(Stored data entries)
⁂

-- ==== Sys2Proof/Tests/Slice0.lean ====
section
/-! SUPPORT. The model's own tests: well-formedness, decoding, the spec's vectors (95_test_vectors.md, by their
ids), and for every obligation with hypotheses a concrete state and operands that meet them. -/

namespace Sys2Proof.Tests

open Sys2Proof Sys2Proof.Machine

set_option Elab.async false

/-! ### States to test on -/

/-- The next state, if the outcome is one. -/
def nextOf (o : Host.Outcome State Fault Refusal) : Option State :=
  match o with
  | .next t => some t
  | .fault _ => none
  | .refused _ => none

/-- The configuration D-L2: one tap, D = 3, R = 2. -/
def cfgL2 : ConfigRegs :=
  { cutoff := 0x3FF0000000000000#64, twidth := 0x3FF0000000000000#64, ripple := 0x4020000000000000#64,
    gain := 0x4000000000000000#64, fs := 0x4018000000000000#64, decim := 3#32, targetRate := 1#32 }

/-- The reference configuration (R10). -/
def cfgRef : ConfigRegs := State.reset.cfg

/-- The outer tap of D-T3, 2/PI. -/
def tapC : F64 := 0x3FE45F306DC9C883#64

/-- A machine for three taps and one FIFO entry, its window at 0x10000, without a design. -/
def blank : State :=
  { State.resetFrom { lMax := 3, fifoDepth := 1, base := 0x10000 } 0 with
    coef := [0#64, 0#64, 0#64]
    ring := [(0#32, 0#32), (0#32, 0#32), (0#32, 0#32)]
    cfg := cfgL2 }

/-- The same with the design of D-L3 (COEF = [c, 1, c], D = 2), but R = 2. -/
def sample : State :=
  { blank with
    coef := [tapC, Fp.one, tapC]
    latched := { filterLen := 3#32, resampleFactor := 2#32, decimActive := 2#32, beta := 0#64 }
    status := { blank.status with designed := true } }

/-- F-3 about to run: the samples (1, 0) and (0, 1) are in the ring, (2, -1) is the input. -/
def third : State :=
  { sample with
    ring := [(0x3F800000#32, 0#32), (0#32, 0x3F800000#32), (0#32, 0#32)]
    wr := 2
    counters := { sample.counters with nIn := 2#64 }
    operands := { sample.operands with inI := 0x40000000#32, inQ := 0xBF800000#32 } }

/-- `third` with the FIFO full. -/
def full : State := { third with fifo := [0x3FFF#16] }

/-- A state with a command pending and the engine to move. -/
def pendingAt (s : State) (w : Word) : State :=
  { s with pending := w, status := { s.status with busy := true } }

/-! ### Well-formedness: each check and a term it refuses -/

theorem test_params_default_wf : Params.default.wf = true := by decide
theorem test_params_even_lmax : Params.wf { lMax := 4094, fifoDepth := 16, base := 0 } = false := by decide
theorem test_params_lmax_too_large : Params.wf { lMax := 7681, fifoDepth := 16, base := 0 } = false := by decide
theorem test_params_no_fifo : Params.wf { lMax := 4095, fifoDepth := 0, base := 0 } = false := by decide
theorem test_params_fifo_too_large : Params.wf { lMax := 4095, fifoDepth := 65536, base := 0 } = false := by decide
theorem test_params_base : Params.wf { lMax := 4095, fifoDepth := 16, base := 0x1000 } = false := by decide
theorem test_word_reserved_bits : wordWellFormed 0x00000100#32 = false := by decide
theorem test_word_opcode : wordWellFormed 0x00000007#32 = false := by decide
theorem test_instr_wf : Instr.wf .nop = true := rfl

/-! ### Decoding: R89's fields written out, RSVD and then the opcode, for each row of R91 -/

theorem test_decode_nop : decodeWord (0b000000000000000000000000#24 ++ 0b00000000#8) = some .nop := by decide
theorem test_decode_design : decodeWord (0b000000000000000000000000#24 ++ 0b00000001#8) = some .design := by decide
theorem test_decode_start : decodeWord (0b000000000000000000000000#24 ++ 0b00000010#8) = some .start := by decide
theorem test_decode_pushIq : decodeWord (0b000000000000000000000000#24 ++ 0b00000011#8) = some .pushIq := by decide
theorem test_decode_firStep : decodeWord (0b000000000000000000000000#24 ++ 0b00000100#8) = some .firStep := by
  decide
theorem test_decode_demodStep : decodeWord (0b000000000000000000000000#24 ++ 0b00000101#8) = some .demodStep := by
  decide
theorem test_decode_resampleStep :
    decodeWord (0b000000000000000000000000#24 ++ 0b00000110#8) = some .resampleStep := by decide

/-- E-8 to E-13. -/
theorem test_decode_illegal :
    [0x00000007#32, 0x000000FF#32, 0x00000100#32, 0x00000106#32, 0xFFFFFFFF#32, 0x0000002A#32].map decodeWord =
      [none, none, none, none, none, none] := by decide

/-- R71: the opcode byte is the one at the lowest address. -/
theorem test_decode_bytes : decode [4#8, 0#8, 0#8, 0#8, 9#8] = some (.firStep, [9#8]) := by decide
theorem test_decode_bytes_reversed : decode [0#8, 0#8, 0#8, 4#8] = none := by decide
theorem test_decodeTableWord : decodeTableWord 32 3 = some .pushIq ∧ decodeTableWord 32 0x103 = none := by decide

/-! ### Arithmetic -/

/-- The decimal `n / d` lies within half a unit in the last place of `c`. -/
def nearestTo (c : F64) (n d : Nat) : Bool :=
  match Fp.unpack c with
  | .fin false m e =>
    decide (e < 0) && decide (2 ^ 52 < m) &&
      decide (2 * ((m : Int) * d - (n : Int) * 2 ^ (-e).toNat).natAbs ≤ d)
  | _ => false

/-- R20, R101 to R103: the decimal literals of the rules, and PI64 beside 35 digits of π. -/
theorem test_literals :
    (nearestTo Fp.c0_4 4 10 && nearestTo Fp.c0_5842 5842 10000 && nearestTo Fp.c0_07886 7886 100000 &&
      nearestTo Fp.c0_1102 1102 10000 && nearestTo Fp.c8_7 87 10 && nearestTo Fp.c2_285 2285 1000 &&
      nearestTo Fp.c1em10 1 (10 ^ 10) && nearestTo Fp.c32767 32767 1 &&
      nearestTo Fp.c4294967295 4294967295 1 &&
      nearestTo Fp.pi64 314159265358979323846264338327950288 (10 ^ 35)) = true := by decide +kernel

/-- 0.1 + 0.2 and 1/3 in binary64; a tie goes to the even neighbour; the product of the least normal and 1/2 is
subnormal; the greatest value doubled overflows. -/
theorem test_rounding :
    Fp.add 0x3FB999999999999A#64 0x3FC999999999999A#64 = 0x3FD3333333333334#64 ∧
    Fp.div Fp.one 0x4008000000000000#64 = 0x3FD5555555555555#64 ∧
    Fp.add 0x4340000000000000#64 Fp.one = 0x4340000000000000#64 ∧
    Fp.mul 0x0010000000000000#64 0x3FE0000000000000#64 = 0x0008000000000000#64 ∧
    Fp.mul 0x7FEFFFFFFFFFFFFF#64 Fp.two = 0x7FF0000000000000#64 := by decide +kernel

/-- F-9: the binary32 0.1 widened; the square root of 2. -/
theorem test_widen_sqrt :
    Fp.widen32 0x3DCCCCCD#32 = 0x3FB99999A0000000#64 ∧ Fp.sqrt Fp.two = 0x3FF6A09E667F3BCD#64 := by
  decide +kernel

/-! ### DESIGN -/

/-- D-I1 to D-I4. -/
theorem test_besselI0 :
    [0#64, Fp.one, Fp.two, 0x40169CF0307F23CD#64].map (fun x => (besselI0 x).toOption) =
      [some 0x3FF0000000000000#64, some 0x3FF441CE4B3841BD#64, some 0x40023C97380F8AB9#64,
        some 0x40488633EA169F70#64] := by decide +kernel

/-- D-B1, D-B3, D-B7, D-B8. -/
theorem test_kaiserBeta :
    [Fp.eight, Fp.twentyOne, 0x404E000000000000#64, 0x4059000000000000#64].map kaiserBeta =
      [0#64, 0#64, 0x40169CF0307F23CD#64, 0x40241F5D78811B1E#64] := by decide +kernel

/-- D-L1. -/
theorem test_filterLength :
    orderQuotient cfgRef.ripple cfgRef.twidth cfgRef.fs = 0x409B2A0FA184DEC3#64 ∧
      (filterLength 4095 cfgRef.ripple cfgRef.twidth cfgRef.fs).toOption = some 1741 := by decide +kernel

/-- The raise of an `Except`, if there is one. -/
def raised {α : Type} (e : Except ErrCode α) : Option ErrCode :=
  match e with
  | .error c => some c
  | .ok _ => none

/-- D-E1 to D-E7. -/
theorem test_design_field_errors :
    [{ cfgRef with cutoff := 0x7FF8000000000000#64 }, { cfgRef with fs := 0x7FF0000000000000#64 },
      { cfgRef with gain := 0xBFF0000000000000#64 }, { cfgRef with ripple := 0x8000000000000000#64 },
      { cfgRef with decim := 0#32 }, { cfgRef with targetRate := 0#32 },
      { cfgRef with cutoff := 0x7FF8000000000000#64, decim := 0#32 }].map (fun c => raised (designOf 4095 c)) =
      [some .cfgNonfinite, some .cfgNonfinite, some .cfgNonpositive, some .cfgNonpositive, some .cfgDecimZero,
        some .cfgTargetZero, some .cfgNonfinite] := by decide +kernel

/-- D-E8, D-E9, D-E10, D-E12, D-E14, D-E16, D-E17. -/
theorem test_design_later_errors :
    [{ cfgRef with twidth := 0x00000000000007E8#64 },
      { cutoff := 0x4000000000000000#64, twidth := 0x3FE999999999999A#64, ripple := Fp.one, gain := Fp.one,
        fs := 0x4020000000000000#64, decim := 2#32, targetRate := 4#32 },
      { cfgRef with twidth := 0x409F400000000000#64 },
      { cutoff := 0x3FD0000000000000#64, twidth := 0x412E848000000000#64, ripple := 0x40C3880000000000#64,
        gain := Fp.one, fs := Fp.one, decim := 1#32, targetRate := 1#32 },
      { cfgRef with targetRate := 44100#32 },
      { cfgL2 with fs := Fp.one, decim := 2#32 },
      { cfgRef with twidth := 0x41CDCD6500000000#64, fs := 0x4202A05F20000000#64, decim := 1#32,
                    targetRate := 1#32 }].map (fun c => raised (designOf 4095 c)) =
      [some .lenNonfinite, some .lenNonpositive, some .lenExceedsCapacity, some .besselOverflow,
        some .ratioNotInteger, some .ratioNotInteger, some .ratioRange] := by decide +kernel

/-- A tap of D-L5 (L = 11, GAIN 2), given the sine of its angle. -/
def tapL5 (n : Nat) (sine : F64) : Option F64 :=
  let alpha := tapCentre 11
  let t := Fp.sub (Fp.ofNat n) alpha
  let a := Fp.mul (angularCutoff 0x3FF8000000000000#64 0x4024000000000000#64) t
  match besselI0 0x4000EED903E40228#64 with
  | .error _ => none
  | .ok i0b =>
    match kaiserWindow t alpha 0x4000EED903E40228#64 i0b with
    | .error _ => none
    | .ok v => some (Fp.mul (Fp.mul (Fp.div sine a) v) Fp.two)

/-- D-T2: COEF[0] to COEF[4] of D-L5 for its β, with the correctly rounded sines of the angles (computed outside). -/
theorem test_kaiserWindow :
    [tapL5 0 0x3FF0000000000000#64, tapL5 1 0x3FE2CF2304755A5D#64, tapL5 2 0xBFD3C6EF372FE951#64,
      tapL5 3 0xBFEE6F0E13445500#64, tapL5 4 0xBFE9E3779B97F4A8#64] =
      [some 0xBFC5F1DD6D0655FB#64, some 0xBFC74F640F05AF01#64, some 0x3FC4FA00FF7E7E4A#64,
        some 0x3FEC85ECD74ABA3E#64, some 0x3FFAA4D7BAA1BD3C#64] := by decide +kernel

/-- D-T4 and P1: the design of D-L2. -/
theorem test_design_one_tap :
    (nextOf (exec .design blank)).map (fun t => (t.coef.take 1, t.latched, t.statusWord)) =
      some ([0x4000000000000000#64],
        { filterLen := 1#32, resampleFactor := 2#32, decimActive := 3#32, beta := 0#64 }, 0x00000002#32) := by
  decide +kernel

/-- P2, first step: a failed DESIGN removes the old filter and reports its code. -/
theorem test_design_fails :
    (nextOf (exec .design { sample with cfg := { cfgL2 with decim := 0#32 } })).map
      (fun t => (t.latched.filterLen, t.statusWord, t.errCode.word)) =
      some (0#32, 0x00000100#32, 3#32) := by decide +kernel

/-! ### The streaming commands -/

/-- F-3: the newest sample is weighted with tap 0. -/
theorem test_firStep :
    (nextOf (exec .firStep third)).map
      (fun t => (t.results.firOutI, t.results.firOutQ, t.wr, t.counters.nIn, t.counters.nFirOut)) =
      some (0x3FFE8EC8A4AEACC4#64, 0x3FD7419F246C6EFA#64, 0, 3#64, 1#64) := by decide +kernel

/-- F-12: FIR_STEP without a design. -/
theorem test_firStep_not_designed :
    (nextOf (exec .firStep { blank with status := { blank.status with busy := true } })).map
      (fun t => (t.statusWord, t.errCode.word, t.counters.nIn, t.wr)) =
      some (0x00000100#32, 17#32, 0#64, 0) := by decide +kernel

/-- M-4's product: -1 and -0, the operands ATAN2 is given. M-9's product is a NaN. -/
theorem test_demod_product :
    productRe (0xBFF0000000000000#64, 0x8000000000000000#64) (Fp.one, 0x8000000000000000#64) =
      0xBFF0000000000000#64 ∧
    productIm (0xBFF0000000000000#64, 0x8000000000000000#64) (Fp.one, 0x8000000000000000#64) =
      0x8000000000000000#64 ∧
    Fp.isNaN (productRe (Fp.nan, 0#64) (Fp.one, 0#64)) = true := by decide +kernel

/-- R124 with R19 on two equal samples (1e200, 1e200): inf - inf (log 22); on (1, 2), R128's +0.0. -/
theorem test_demod_equal_samples :
    Fp.isNaN (productIm (0x6974E718D7D7625A#64, 0x6974E718D7D7625A#64)
      (0x6974E718D7D7625A#64, 0x6974E718D7D7625A#64)) = true ∧
    productIm (Fp.one, Fp.two) (Fp.one, Fp.two) = 0#64 := by decide +kernel

/-- M-11: the first step takes PREV and counts, without a design. -/
theorem test_demodStep :
    (nextOf (exec .demodStep { blank with operands := { blank.operands with dinI := Fp.one, dinQ := Fp.two } })).map
      (fun t => (t.prev, t.counters.nDemod, t.draws)) = some ((Fp.one, Fp.two), 1#64, 10) := by decide +kernel

/-- Q-1 to Q-6, Q-8, Q-13 to Q-15. -/
theorem test_quantize :
    [0x3FE0000000000000#64, 0xBFE0000000000000#64, 0x4000000000000000#64, 0xC014000000000000#64, Fp.one,
      Fp.minusOne, 0x3EE4F8B588E368F1#64, Fp.inf false, Fp.inf true, 0x8000000000000000#64].map
        (fun a => (quantize 0 a).signExtend 32) =
      [0x00003FFF#32, 0xFFFFC001#32, 0x00007FFF#32, 0xFFFF8001#32, 0x00007FFF#32, 0xFFFF8001#32, 0#32,
        0x00007FFF#32, 0xFFFF8001#32, 0#32] := by decide +kernel

/-- RS-1: an emission. -/
theorem test_resampleStep :
    (nextOf (exec .resampleStep
      { sample with operands := { sample.operands with scalarIn := 0x3FE0000000000000#64 } })).map
      (fun t => (t.fifo, t.results.audioLast, t.counters.nAudio, t.statusWord)) =
      some ([0x3FFF#16], 0x00003FFF#32, 1#64, 0x0000001A#32) := by decide +kernel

⁂

Could you copy every line from the records that has "toOption" in it?

    [0#64, Fp.one, Fp.two, 0x40169CF0307F23CD#64].map (fun x => (besselI0 x).toOption) =
      (filterLength 4095 cfgRef.ripple cfgRef.twidth cfgRef.fs).toOption = some 1741 := by decide +kernel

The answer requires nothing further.